From letterpress to 3D
Wik and the RMPS team recognized an opportunity to showcase the company’s technology – both old and new – during Sam Steele Days, a major community festival hosted annually in Cranbrook. Outside the RMPS front door sits a cast-iron printing press manufactured in the 1890s, and just a metre away the company’s 3D printer sits inside the front window. As the Sam Steele parade passed RMPS’ front door, both presses were running for the inquisitive crowds.
“Everyone was quite impressed to see the juxtaposition of the two technologies running together,” explains Wik. “We’ve kept our old collection of movable type, so we have about 200 drawers of lead and wooden type. Although we were able to manufacture some movable type on the 3D printer we didn’t use it, as we didn’t have time to perfect the plastic fonts. But I believe with a bit of experimenting we could actually use the type from the 3D printer to print on the letterpress.
“You could probably use a 3D printer to produce a die for blind embossing on a letterpress if the right 3D print media is used,” envisions Wik. “Most small printers have gotten away from that kind of work because it’s too difficult and expensive to make the die.

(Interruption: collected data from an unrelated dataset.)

-- ==== Sys2Proof/Machine/Engine.lean ====
section
/-!
DEFINITION. Sys2Proof/Machine/Engine.lean: the copy engine, the in-bank transforms and the barriers (12_cluster.md R264 to
R283, R286; 02_words_and_opcode_map.md R54, R55).
-/

namespace Sys2Proof.Machine

open Sys2Proof

/-! ### Events -/

/-- An event that the device itself or its outside brings about. -/
def event (s : State) (f : State → State) : Out := .next (f s).endStep

/-- What the host does through the function of partition `p`: after a failed boot no function but 0 appears (R391). -/
def hostEvent (p : Nat) (s : State) (f : State → State) : Out := event s fun s => if s.bootFailed && p != 0 then s else f s

/-- A 64-bit value that the spec leaves open (log 13). -/
def State.freeWord (s : State) : Word := BitVec.ofNat 64 (ofBytes (s.freeBytes 0 8))

/-! ### Operands of a command (R273 to R276) -/

/-- Bytes per row. -/
def EngCmd.len (k : EngCmd) : Nat := fld k.sc 0 17
/-- Rows of a command. -/
def EngCmd.rows (k : EngCmd) : Nat :=
  match k.op with
  | .copy | .gath | .scat => fld k.sc 17 12 + 1
  | .fill | .xf => 1
/-- Rotation code. -/
def EngCmd.rot (k : EngCmd) : Nat := fld k.sc 29 3
/-- Source pitch. -/
def EngCmd.spitch (k : EngCmd) : Nat := fld k.sc 32 16
/-- Destination pitch. -/
def EngCmd.dpitch (k : EngCmd) : Nat := fld k.sc 48 16
/-- Length of a fill. -/
def EngCmd.fillLen (k : EngCmd) : Nat := fld k.sa 22 23
/-- Operation of a transform. -/
def EngCmd.xop (k : EngCmd) : Nat := fld k.sc 0 4
/-- Elements, blocks or units of a transform. -/
def EngCmd.count (k : EngCmd) : Nat := fld k.sc 24 24
/-- Source format of a transform. -/
def EngCmd.fmt (k : EngCmd) : Option Fmt := Fmt.ofCode (k.sc.extractLsb' 8 8)
/-- Destination format of a transform. -/
def EngCmd.dfmt (k : EngCmd) : Option Fmt := Fmt.ofCode (k.sc.extractLsb' 16 8)
/-- Source of row `e`. -/
def EngCmd.src (k : EngCmd) (e : Nat) : Nat := (k.sb.toNat + e * k.spitch) % 2 ^ 64
/-- Destination of row `e`. -/
def EngCmd.dst (k : EngCmd) (e : Nat) : Nat := (k.sa.toNat + e * k.dpitch) % 2 ^ 64
/-- Address of entry `e` of the index list. -/
def EngCmd.entryAt (k : EngCmd) (e : Nat) : Nat :=
  ((match k.op with | .gath => k.sb | .scat => k.sa | .copy => 0 | .fill => 0 | .xf => 0).toNat + 8 * e) % 2 ^ 64

/-- Whether an address lies in the scratchpad. -/
def inPad (va : Nat) : Bool := windowOf va == .pad

/-! ### Checks (R271) -/

/-- Step 3 for a run: the cause. A run of no bytes has its start all the same. -/
def runOutside (va n : Nat) : Option Nat :=
  match windowOf va with
  | .lane => some 8
  | .outside => some 6
  | .global => if 2 ^ 56 < va + n then some 6 else none
  | .pad => if laneBase < va + n then some 6 else none
  | .padBeyond => if laneBase < va + n then some 6 else none

/-- Step 4 for a run: the cause. -/
def Pad.runBeyond (p : Pad) (va n : Nat) : Option Nat :=
  match windowOf va with
  | .padBeyond => some 7
  | .pad =>
    let o := va - padBase
    if padSize < o + n ∨ (n ≠ 0 ∧ !p.sameRegion (o / 2048) ((o + n - 1) / 2048)) then some 7 else none
  | .lane => none
  | .outside => none
  | .global => none

/-- Steps 3 and 4 over runs: cause and address of the first that fails. -/
def Pad.checkRuns (p : Pad) (rs : List (Nat × Nat)) : Option (Nat × Option Word) :=
  let hit (f : Nat → Nat → Option Nat) : Option (Nat × Option Word) :=
    rs.findSome? fun r => (f r.1 r.2).map fun c => (c, some (BitVec.ofNat 64 r.1))
  match hit runOutside with
  | some e => some e
  | none => hit p.runBeyond

/-- Whether a region word passes the check of R266. -/
def regionWordOk (w : Word) : Bool :=
  decide (fld w 0 11 + fld w 11 12 ≤ 2048) && fld w 39 25 == 0 && (fld w 23 8 == 0xFF || (Fmt.ofCode (w.extractLsb' 23 8)).isSome)

/-- The runs that a copy, gather or scatter names at issue: its index list, then each row's sides. -/
def EngCmd.runs (k : EngCmd) : List (Nat × Nat) :=
  let es := List.range k.rows
  match k.op with
  | .copy => (es.map fun e => [(k.dst e, k.len), (k.src e, k.len)]).flatten
  | .gath => (k.entryAt 0, 8 * k.rows) :: es.map fun e => (k.dst e, k.len)
  | .scat => (k.entryAt 0, 8 * k.rows) :: es.map fun e => (k.src e, k.len)
  | .fill => [(padBase + fld k.sa 0 22, k.fillLen)]
  | .xf => []

/-- A scratchpad run of a transform with its alignment. -/
structure XRun where
  off : Nat
  align : Nat
  len : Nat
deriving DecidableEq, Repr

/-- Whether an operation word breaks step 1 (R276). -/
def EngCmd.xfBad (k : EngCmd) : Bool :=
  let hi (w : Word) (b : Nat) : Bool := w.toNat / 2 ^ b != 0
  fld k.sc 4 4 != 0 || fld k.sc 48 16 != 0 ||
  match k.xop with
  | 0 => hi k.sa 22 || hi k.sb 22
  | 1 => hi k.sa 22 || hi k.sb 22 || k.fmt.isNone || k.dfmt.isNone
  | 2 => hi k.sa 22 || hi k.sb 32 || !(match k.fmt with | some (.ieee f) => f != .f64 | _ => false)
  | 3 => hi k.sa 22
  | 4 => hi k.sa 22 || hi k.sb 22 || !(k.fmt == some (.int true 5) || k.fmt == some (.ieee .f32))
  | 5 => hi k.sa 4 || !regionWordOk k.sb
  | _ => true

/-- Bytes of an element of a format. -/
def fmtBytes (f : Option Fmt) : Nat := match f with | some f => f.bytes | none => 1

/-- The run that a transform writes, and the one it reads (R276). -/
def EngCmd.xruns (k : EngCmd) : List XRun :=
  let n := k.count
  let a := fld k.sa 0 22
  let b := fld k.sb 0 22
  match k.xop with
  | 0 => [⟨a, 32, 256 * n⟩, ⟨b, 32, 256 * n⟩]
  | 1 => [⟨a, fmtBytes k.dfmt, fmtBytes k.dfmt * n⟩, ⟨b, fmtBytes k.fmt, fmtBytes k.fmt * n⟩]
  | 2 => [⟨a, 1, fmtBytes k.fmt * n⟩]
  | 3 => [⟨a, 32, 32 * n⟩]
  | 4 => [⟨a, 4, 4 * n⟩, ⟨b, 4, 4 * n⟩]
  | _ => []

/-- Whether a c.copy breaks the rule of its rotation: a row has both sides outside the scratchpad, whose window beyond 4 MiB is no part
of it (R263, R271, R273). -/
def EngCmd.rotBad (k : EngCmd) : Bool := k.rot != 0 && (List.range k.rows).any fun e => !inPad (k.dst e) && !inPad (k.src e)

/-- The checks of R271: the cause, and TVAL when it is an address (log 43). -/
def EngCmd.check (k : EngCmd) (p : Pad) : Option (Nat × Option Word) :=
  match k.op with
  | .copy =>
    if k.rotBad then some (12, none) else p.checkRuns k.runs
  | .gath =>
    if k.spitch ≠ 0 then some (12, none)
    else if k.sb.toNat % 8 ≠ 0 then some (3, some k.sb)
    else p.checkRuns k.runs
  | .scat =>
    if k.dpitch ≠ 0 then some (12, none)
    else if k.sa.toNat % 8 ≠ 0 then some (3, some k.sa)
    else p.checkRuns k.runs
  | .fill => if k.sa.toNat / 2 ^ 45 ≠ 0 then some (12, none) else p.checkRuns k.runs
  | .xf =>
    if k.xfBad then some (12, none)
    else
      match k.xruns.find? fun r => r.off % r.align != 0 with
      | some r => some (3, some (BitVec.ofNat 64 (padBase + r.off)))
      | none => p.checkRuns (k.xruns.map fun r => (padBase + r.off, r.len))

/-! ### Transforms (R276, R277) -/

/-- A number of the scratchpad, unrotated. -/
def Pad.num (p : Pad) (o n : Nat) : Nat := ofBytes (p.read 0 0 o n)
/-- Writes a number to the scratchpad, unrotated. -/
def Pad.setNum (p : Pad) (o n x : Nat) : Pad := p.write 0 0 o (toBytes n x)

/-- One 256-byte block of tr: 8 rows of 8 words, transposed. -/
def Pad.transpose (p : Pad) (d s : Nat) : Pad :=
  let b := p.read 0 0 s 256
  (List.range 64).foldl (fun (t : Pad) i => t.write 0 0 (d + 32 * (i % 8) + 4 * (i / 8)) ((b.drop (4 * i)).take 4)) p

/-- The scratchpad after the data operation of a transform, and the flags it raises (R276). cvt flushes subnormal results under flush_out
whatever its source's format, as R100 lists c.xf cvt whole; vcv.cvt, which R276 names for the element, flushes only those of an IEEE
source (DESIGN CHOICE, log 128). -/
def EngCmd.transform (k : EngCmd) (p : Pad) : Pad × FFlags :=
  let is := List.range k.count
  let a := fld k.sa 0 22
  let b := fld k.sb 0 22
  let c := FCtl.of k.fctl
  match k.xop, k.fmt, k.dfmt with
  | 0, _, _ => (is.foldl (fun (p : Pad) i => p.transpose (a + 256 * i) (b + 256 * i)) p, 0)
  | 1, some f, some g =>
    is.foldl (fun (t : Pad × FFlags) i =>
      let (x, fl) := convertElem f g c false (t.1.num (b + i * f.bytes) f.bytes)
      (t.1.setNum (a + i * g.bytes) g.bytes x, t.2 ||| fl)) (p, 0)
  | 2, some f, _ =>
    is.foldl (fun (t : Pad × FFlags) i =>
      let v := f.decode (t.1.num (a + i * f.bytes) f.bytes)
      let w := decodeIeee .f32 (fld k.sb 0 32)
      let (v1, f1) := flushVal f c v
      let (w1, f2) := flushVal (.ieee .f32) c w
      let (x, f3) := (mulEx v1 w1).round f c
      (t.1.setNum (a + i * f.bytes) f.bytes x, t.2 ||| f1 ||| f2 ||| f3)) (p, 0)
  | 3, _, _ => ((p.write 0 0 a (List.replicate (32 * k.count) 0)).clear 0 0 a (32 * k.count), 0)
  | 4, some f, _ =>
    is.foldl (fun (t : Pad × FFlags) i =>
      let x := t.1.num (a + 4 * i) 4
      let y := t.1.num (b + 4 * i) 4
      let (r, fl) := if f.isInt then ((x + y) % 2 ^ 32, 0) else fpAdd f FCtl.rne x y
      (t.1.setNum (a + 4 * i) 4 r, t.2 ||| fl)) (p, 0)
  | _, _, _ => (p, 0)

/-- The runs that a transform reads. -/
def EngCmd.xreads (k : EngCmd) : List XRun :=
  match k.xop with
  | 0 => k.xruns.drop 1
  | 1 => k.xruns.drop 1
  | 2 => k.xruns
  | 4 => k.xruns.drop 1 ++ k.xruns.take 1
  | _ => []

/-- The copy engine of a cluster reads or writes the scratchpad in this step (R265). -/
def State.engineMeets (s : State) (c : Nat) : State := s.modCluster c fun l => { l with engineAt := s.tick + 1 }

/-- Applies a transform's data operation in its sequencer's program order (R277): the command with its flags, or with
the error that ends it. -/
def State.applyXf (s : State) (c : Nat) (k : EngCmd) : State × EngCmd :=
  let p := s.pad c
  match k.xreads.findSome? fun r => p.bad 0 0 r.off r.len with
  | some o => (s, { k with err := some (19, BitVec.ofNat 64 (padBase + o / 32 * 32)) })
  | none =>
    match k.xruns with
    | [] => (s, { k with row := 1 })
    | r :: _ =>
      match (s.engineMeets c).logFlat k.partition k.launch k.log k.window 0x7FF c 1 (locsFrom r.off r.len) with
      | none => (s, { k with err := some (13, BitVec.ofNat 64 k.window) })
      | some s =>
        let (p, fl) := k.transform p
        (s.modPad c fun _ => p, { k with row := 1, flags := fl })

/-! ### Placing a command -/

/-- Notes that a sequencer uses a barrier in its window (R283). -/
def Seq.useBar (x : Seq) (b : Nat) : Seq := { x with barUsed := FMap.put x.barUsed b x.csr.winno.toNat }

/-- Commands a sequencer has outstanding (R270). -/
def Seq.outstanding (x : Seq) : Nat := (x.tags.map fun e => e.2.count).sum

/-- Whether a command is a c.xf, which the model runs as it is placed (R276, log 46). -/
def CmdOp.isXf : CmdOp → Bool
  | .xf => true
  | .copy => false
  | .gath => false
  | .scat => false
  | .fill => false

I believe we will be experimenting with that in the future.”
MakerBot parent company Stratasys already manufactures high-end 3D printers that use ABS polymer (the same plastic used to make Lego bricks) to make very hard objects such as the dies used for bending sheet metal for car parts. As 3D printers gain in function and replicate with a wider variety of media the Parts On Demand market is expected to grow exponentially – further strengthening a business case for 3D service bureaus.
Almost ready for primetime
For the commercial printer that makes a living replicating thousands of copies of a customers’ 2D images in the shortest possible timeframe, the sluggish process of producing one-off 3D models currently makes little economic sense from a manufacturing perspective.
When considering the innovative ways Rocky Mountain Print Solutions has leveraged its relatively small 3D printer investment, however, it’s easy to see why Don Wik and his team are excited about the future.
“The real value in diving into 3D printing is gaining an understanding of the new technology,” says Wik. “Implementing 3D printing is affordable and a good way to see what’s out there for your business: that’s the real payback at the present time.”